Gender, age, pre-existing conditions (cardiac disease, diabetes, hematologic disorder, liver disease, malignancy, musculoskeletal disorder, neurological disorder, obesity, psychiatric disorder, pulmonary disease, renal disease, thyroid disease), mechanism of injury and admitting serum sodium level were queried for all geriatric trauma admissions from 2008 to 2011. Mechanism of injury was coded as falls admissions and non-falls admissions. Admitting serum sodium levels were coded as hyponatremic (<135mmol/L) and not hyponatremic (≥135mmol/L).

RESULTS

Of the 2370 geriatric trauma admissions during the study period, there were 1841 (77.7%) falls admissions and 293 (12.4%) patients who were hyponatremic. Gender, age, neurological disorder, hematologic disorder, and hyponatremia were found to be significant predictors of falls in both univariate and multivariable analyses.

CONCLUSION

Hyponatremic patients are significantly more likely to be admitted for a fall than non-hyponatremic patients, when adjusting for age, neurological disorder, and hematologic disorder. Consequently, hyponatremia identification and management should be an integral part of any geriatric trauma fall prevention programme.
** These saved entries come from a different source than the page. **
@[simp] theorem seqState_p_cmdErr (d : Dev) (i v : Nat) : (d.p (pPTN i) PTN_SEQ_STATUS_CMD_ERR v).seqState i = d.seqState i :=
  g_p_cmdErr d i v (by decide)

@[simp] theorem stepCount_p_cmdErr (d : Dev) (i v : Nat) :
    (d.p (pPTN i) PTN_SEQ_STATUS_CMD_ERR v).g (pPTN i) PTN_STEP_COUNT_COUNT = d.g (pPTN i) PTN_STEP_COUNT_COUNT :=
  g_p_cmdErr d i v (by decide)

@[simp] theorem settling_p (d : Dev) (base : Nat) (f : Fld) (v i : Nat) : (d.p base f v).settling i = d.settling i := rfl

/-- A refused command shows its code, and START on the lead has asked the other devices first (R105, R175). -/
theorem seqCommand_refused {d : Dev} {i cmd : Nat} (h : d.refusal i cmd ≠ 0) :
    d.seqCommand i cmd = ((d.iff (cmd == 1 && d.linked i) tick).p (pPTN i) PTN_SEQ_STATUS_CMD_ERR (d.refusal i cmd)).irq (pPTN i) 2 := by
  simp [seqCommand, cmdErr, h]

theorem seqCommand_issued {d : Dev} {i cmd : Nat} (h : d.refusal i cmd = 0) (h3 : cmd ≠ 3) (h4 : cmd ≠ 4) :
    d.seqCommand i cmd = ((d.iff (cmd == 1 && d.linked i) tick).p (pPTN i) PTN_SEQ_STATUS_CMD_ERR 0).issueCommand i cmd := by
  simp [seqCommand, cmdErr, h]

theorem seqCommand_freeze {d : Dev} {i : Nat} (h : d.refusal i 3 = 0) :
    d.seqCommand i 3 = (d.p (pPTN i) PTN_SEQ_STATUS_CMD_ERR 0).freezeReq i 1 := by
  simp [seqCommand, cmdErr, h]

theorem seqCommand_hardFreeze {d : Dev} {i : Nat} (h : d.refusal i 4 = 0) :
    d.seqCommand i 4 = (d.p (pPTN i) PTN_SEQ_STATUS_CMD_ERR 0).hardReq i := by
  simp [seqCommand, cmdErr, h]

theorem issueCommand_unlinked {d : Dev} {i : Nat} (cmd : Nat) (h : d.linked i = false) :
    d.issueCommand i cmd = d.commandNow i cmd (d.g (pPTN i) PTN_STEP_COUNT_COUNT) := by
  simp [issueCommand, h]

/-- A command waits on the lead and goes out over the partition's links (R175, R242). -/
def sendCommand (d : Dev) (i cmd count : Nat) : Dev :=
  (d.modPtn i fun x => { x with linkCmd := x.linkCmd ++ [(cmd, count)] }).controlPtn i 6 (cmdBody i cmd count 0)

theorem issueCommand_linked {d : Dev} {i : Nat} (cmd : Nat) (h : d.linked i = true) :
    d.issueCommand i cmd = d.sendCommand i cmd (d.g (pPTN i) PTN_STEP_COUNT_COUNT) := by
  simp [issueCommand, sendCommand, h]

/-- A command that an unlinked partition takes acts at once, with STEP_COUNT as it stands (R96). -/
theorem seqCommand_now {d : Dev} {i cmd : Nat} (hl : d.linked i = false) (h : d.refusal i cmd = 0) (h3 : cmd ≠ 3) (h4 : cmd ≠ 4) :
    d.seqCommand i cmd = (d.p (pPTN i) PTN_SEQ_STATUS_CMD_ERR 0).commandNow i cmd (d.g (pPTN i) PTN_STEP_COUNT_COUNT) := by
  rw [seqCommand_issued h h3 h4, hl, Bool.and_false, Dev.iff_false, issueCommand_unlinked _ (by rw [linked_p_cmdErr, hl]),
    stepCount_p_cmdErr]

theorem seqCommand_sent {d : Dev} {i cmd : Nat} (hl : d.linked i = true) (h : d.refusal i cmd = 0) (h1 : cmd ≠ 1) (h3 : cmd ≠ 3)
    (h4 : cmd ≠ 4) :
    d.seqCommand i cmd = (d.p (pPTN i) PTN_SEQ_STATUS_CMD_ERR 0).sendCommand i cmd (d.g (pPTN i) PTN_STEP_COUNT_COUNT) := by
  rw [seqCommand_issued h h3 h4, beq_false_of_ne h1, Bool.false_and, Dev.iff_false, issueCommand_linked _ (by rw [linked_p_cmdErr, hl]),
    stepCount_p_cmdErr]

/-- START on the lead, whose own checks pass: it is refused with a code of another device's, or goes out (R175). -/
theorem seqCommand_start_lead {d : Dev} {i : Nat} (hl : d.linked i = true) (hlead : d.notLead i = false)
    (h : d.checksOf i 1 (d.g (pPTN i) PTN_STEP_COUNT_COUNT) = 0) :
    d.seqCommand i 1 = if Config.farChecks d.fresh ∈ [1, 2, 3, 4, 5, 11, 12, 9] then
        (d.tick.p (pPTN i) PTN_SEQ_STATUS_CMD_ERR (Config.farChecks d.fresh)).irq (pPTN i) 2
      else (d.tick.p (pPTN i) PTN_SEQ_STATUS_CMD_ERR 0).sendCommand i 1 (d.g (pPTN i) PTN_STEP_COUNT_COUNT) := by
  have hcode : d.refusal i 1 = if Config.farChecks d.fresh ∈ [1, 2, 3, 4, 5, 11, 12, 9] then Config.farChecks d.fresh else 0 := by
    rw [refusal_start_lead hl hlead, h, startCode_zero]
  have htick : d.iff ((1 : Nat) == 1 && d.linked i) tick = d.tick := by rw [hl]; rfl
  split
  case isTrue hfar =>
    rw [if_pos hfar] at hcode
    have hne : d.refusal i 1 ≠ 0 := by
      rw [hcode]
      intro h0
      rw [h0] at hfar
      exact absurd hfar (by decide)
    rw [seqCommand_refused hne, hcode, htick]
  case isFalse hfar =>
    rw [if_neg hfar] at hcode
    have hsame : d.tick.linked i = true := hl
    rw [seqCommand_issued hcode (by decide) (by decide), htick, issueCommand_linked _ (by rw [linked_p_cmdErr, hsame]), stepCount_p_cmdErr]
    rfl

/-! A freeze and a hard freeze of an unlinked partition (R96, R97, R98). -/

theorem freezeReq_unlinked {d : Dev} {i : Nat} (cause : Nat) (hl : d.linked i = false)
    (h : d.seqState i = 1 ∧ d.settling i = false ∨ d.seqState i = 3) :
    d.freezeReq i cause = (d.modPtn i fun x => { x with pend := x.pend ++ [cause] }).on (pPTN i) PTN_SEQ_STATUS_FREEZE_PENDING := by
  obtain ⟨h1, hset⟩ | h3 := h
  · have hnone : (d.ptnAt i).settle = none := by simpa [settling] using hset
    simp [freezeReq, h1, hl, hnone, modPtn_def]
  · simp [freezeReq, h3, modPtn_def]

theorem hardReq_stops {d : Dev} {i : Nat} (h : d.settling i = true ∨ d.linked i = false ∧ (d.ptnAt i).due = .none) :
    d.hardReq i = d.enterHard i 9 := by
  obtain hset | ⟨hl, hdue⟩ := h
  · simp [hardReq, hset]
  · simp [hardReq, hl, hdue]

end Dev

/-- A command of partition `p`'s page acts where the partition takes it, and settles (R194, R387). -/
theorem main_atPtn_takes {d : Dev} {i : Nat} (q : List Instr) (k : Dev → Dev) (h : d.Takes i) :
    main ⟨d, q⟩ (fun d => d.atPtn i k) = .next ⟨(k d).finish, q⟩ := by
  obtain ⟨⟨hact, hfull⟩, hfree⟩ := h
  rw [main_active d q _ hact, Dev.atPtn, hfull, hfree]
  rfl

/-! The commands of SEQ_CMD are writes of their codes (R104). -/

section
variable (p : Fin 16) (s : State)

theorem exec_start : exec (.start p) s = main s fun d => d.atPtn p fun d => d.seqCommand p 1 := rfl
theorem exec_resume : exec (.resume p) s = main s fun d => d.atPtn p fun d => d.seqCommand p 2 := rfl
theorem exec_freeze : exec (.freeze p) s = main s fun d => d.atPtn p fun d => d.seqCommand p 3 := rfl
theorem exec_hardFreeze : exec (.hardFreeze p) s = main s fun d => d.atPtn p fun d => d.seqCommand p 4 := rfl
theorem exec_stepCycles : exec (.stepCycles p) s = main s fun d => d.atPtn p fun d => d.seqCommand p 5 := rfl
theorem exec_stepSteps : exec (.stepSteps p) s = main s fun d => d.atPtn p fun d => d.seqCommand p 6 := rfl
theorem exec_stop : exec (.stop p) s = main s fun d => d.atPtn p fun d => d.seqCommand p 7 := rfl
theorem exec_seqCmdInvalid (code : Fin 16) : exec (.seqCmdInvalid p code) s = main s fun d => d.atPtn p fun d => d.seqCommand p code := rfl

end

/-- A refused command settles with its code alone. -/
theorem main_seqCommand_refused {d : Dev} {i cmd : Nat} (q : List Instr) (hd : d.Takes i) (h : d.refusal i cmd ≠ 0) :
    main ⟨d, q⟩ (fun d => d.atPtn i fun d => d.seqCommand i cmd) =
      .next ⟨(((d.iff (cmd == 1 && d.linked i) Dev.tick).p (pPTN i) PTN_SEQ_STATUS_CMD_ERR (d.refusal i cmd)).irq (pPTN i) 2).finish, q⟩ := by
  rw [main_atPtn_takes q _ hd, Dev.seqCommand_refused h]

/-- Settles O19: a command with a failing check shows its code and does nothing more; a code that names no command fails with 7. -/
theorem refusedSequencerCommandsSetCmdErr : Obligations.RefusedSequencerCommandsSetCmdErr := by
  refine ⟨?start, ?resume, ?stepCycles, ?stepSteps, ?stop, ?freeze, ?hardFreeze, ?undefined⟩
  case start => exact fun d q p hd h => (exec_start ..).trans (main_seqCommand_refused q hd h)
  case resume => exact fun d q p hd h => (exec_resume ..).trans (main_seqCommand_refused q hd h)
  case stepCycles => exact fun d q p hd h => (exec_stepCycles ..).trans (main_seqCommand_refused q hd h)
  case stepSteps => exact fun d q p hd h => (exec_stepSteps ..).trans (main_seqCommand_refused q hd h)
  case stop => exact fun d q p hd h => (exec_stop ..).trans (main_seqCommand_refused q hd h)
  case freeze => exact fun d q p hd h => (exec_freeze ..).trans (main_seqCommand_refused q hd h)
  case hardFreeze => exact fun d q p hd h => (exec_hardFreeze ..).trans (main_seqCommand_refused q hd h)
  case undefined =>
    intro d q p code hd h
    have hcode : d.refusal p code = 7 := by
      rw [Dev.refusal_unsent d p (by simp; omega), Dev.checksOf_undefined d p _ h]
    have hone : ((code : Nat) == 1) = false := beq_false_of_ne (by omega)
    rw [exec_seqCmdInvalid, main_seqCommand_refused q hd (by rw [hcode]; decide), hcode, hone]
    rfl

/-! A command that passes its checks (R96, R98, R175). -/

namespace Dev

theorem refusal_run_zero {d : Dev} {i cmd : Nat} (hl : d.linked i = false) (hsnap : d.snapBusy i = false) (hc : cmd ∈ [2, 5, 6])
    (hst : d.seqState i = 3 ∨ cmd ≠ 6 ∧ d.seqState i = 2 ∧ d.tableChecks i = 0)
    (hcount : cmd ≠ 2 → d.g (pPTN i) PTN_STEP_COUNT_COUNT ≠ 0) :
    d.refusal i cmd = 0 := by
  have htakes : d.seqState i = 3 ∨ d.seqState i = 2 ∧ cmd ≠ 6 := hst.imp_right fun ⟨h6, h2, _⟩ => ⟨h2, h6⟩
  rw [refusal_unlinked _ hl, checksOf_run _ hl hc, hsnap, if_neg Bool.false_ne_true, if_neg (not_not_intro htakes), if_neg fun h => hcount h.1 h.2]
  split
  · omega
  · rfl

end Dev

theorem main_seqCommand_now {d : Dev} {i cmd : Nat} (q : List Instr) (hd : d.Takes i) (hl : d.linked i = false) (h : d.refusal i cmd = 0)
    (h3 : cmd ≠ 3) (h4 : cmd ≠ 4) :
    main ⟨d, q⟩ (fun d => d.atPtn i fun d => d.seqCommand i cmd) =
      .next ⟨((d.p (pPTN i) PTN_SEQ_STATUS_CMD_ERR 0).commandNow i cmd (d.g (pPTN i) PTN_STEP_COUNT_COUNT)).finish, q⟩ := by
  rw [main_atPtn_takes q _ hd, Dev.seqCommand_now hl h h3 h4]

theorem main_seqCommand_sent {d : Dev} {i cmd : Nat} (q : List Instr) (hd : d.Takes i) (hl : d.linked i = true) (h : d.refusal i cmd = 0)
    (h1 : cmd ≠ 1) (h3 : cmd ≠ 3) (h4 : cmd ≠ 4) :
    main ⟨d, q⟩ (fun d => d.atPtn i fun d => d.seqCommand i cmd) =
      .next ⟨((d.p (pPTN i) PTN_SEQ_STATUS_CMD_ERR 0).sendCommand i cmd (d.g (pPTN i) PTN_STEP_COUNT_COUNT)).finish, q⟩ := by
  rw [main_atPtn_takes q _ hd, Dev.seqCommand_sent hl h h1 h3 h4]

theorem main_hardFreeze_stops {d : Dev} {i : Nat} (q : List Instr) (hd : d.Takes i) (hst : d.seqState i = 1)
    (h : d.settling i = true ∨ d.linked i = false ∧ (d.ptnAt i).due = .none) :
    main ⟨d, q⟩ (fun d => d.atPtn i fun d => d.seqCommand i 4) =
      .next ⟨((d.p (pPTN i) PTN_SEQ_STATUS_CMD_ERR 0).enterHard i 9).finish, q⟩ := by
  have hcode : d.refusal i 4 = 0 := by rw [Dev.refusal_unsent d i (by decide), Dev.checksOf_hardFreeze, if_pos hst]
  rw [main_atPtn_takes q _ hd, Dev.seqCommand_hardFreeze hcode, Dev.hardReq_stops (by simpa using h)]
Additionally, if hyponatremia is found during a geriatric fall workup, it should be corrected prior to discharge and closely monitored by a primary care physician to prevent recurrent episodes of falls.

摘要

引言

每年约有三分之一的老年人跌倒,导致相当一部分老年创伤性损伤。在一家专注于老年跌倒预防的医院,我们试图对这一人群进行特征分析,以制定有针对性的干预措施。由于据报道,定义为血清钠<135meq/L的轻度低钠血症与跌倒、步态不稳和注意力缺陷有关,我们假设低钠血症与我们的老年创伤人群的跌倒有关。

方法

查询了2008年至2011年所有老年创伤入院患者的性别、年龄、既往疾病(心脏病、糖尿病、血液系统疾病、肝病、恶性肿瘤、肌肉骨骼疾病、神经系统疾病、肥胖症、精神疾病、肺部疾病、肾病、甲状腺疾病)、损伤机制和入院时的血清钠水平。损伤机制被编码为跌倒入院和非跌倒入院。入院时的血清钠水平被编码为低钠血症(<135mmol/L)和非低钠血症(≥135mmol/L)。

结果

在研究期间的2370例老年创伤入院患者中,有1841例(77.7%)为跌倒入院,293例(12.4%)患者为低钠血症。在单变量和多变量分析中,性别、年龄、神经系统疾病、血液系统疾病和低钠血症被发现是跌倒的重要预测因素。

结论

在调整年龄、神经系统疾病和血液系统疾病后,低钠血症患者因跌倒入院的可能性明显高于非低钠血症患者。因此,低钠血症的识别和管理应成为任何老年创伤跌倒预防计划的一个组成部分。此外,如果在老年跌倒检查中发现低钠血症,应在出院前予以纠正,并由初级保健医生密切监测,以防止跌倒复发。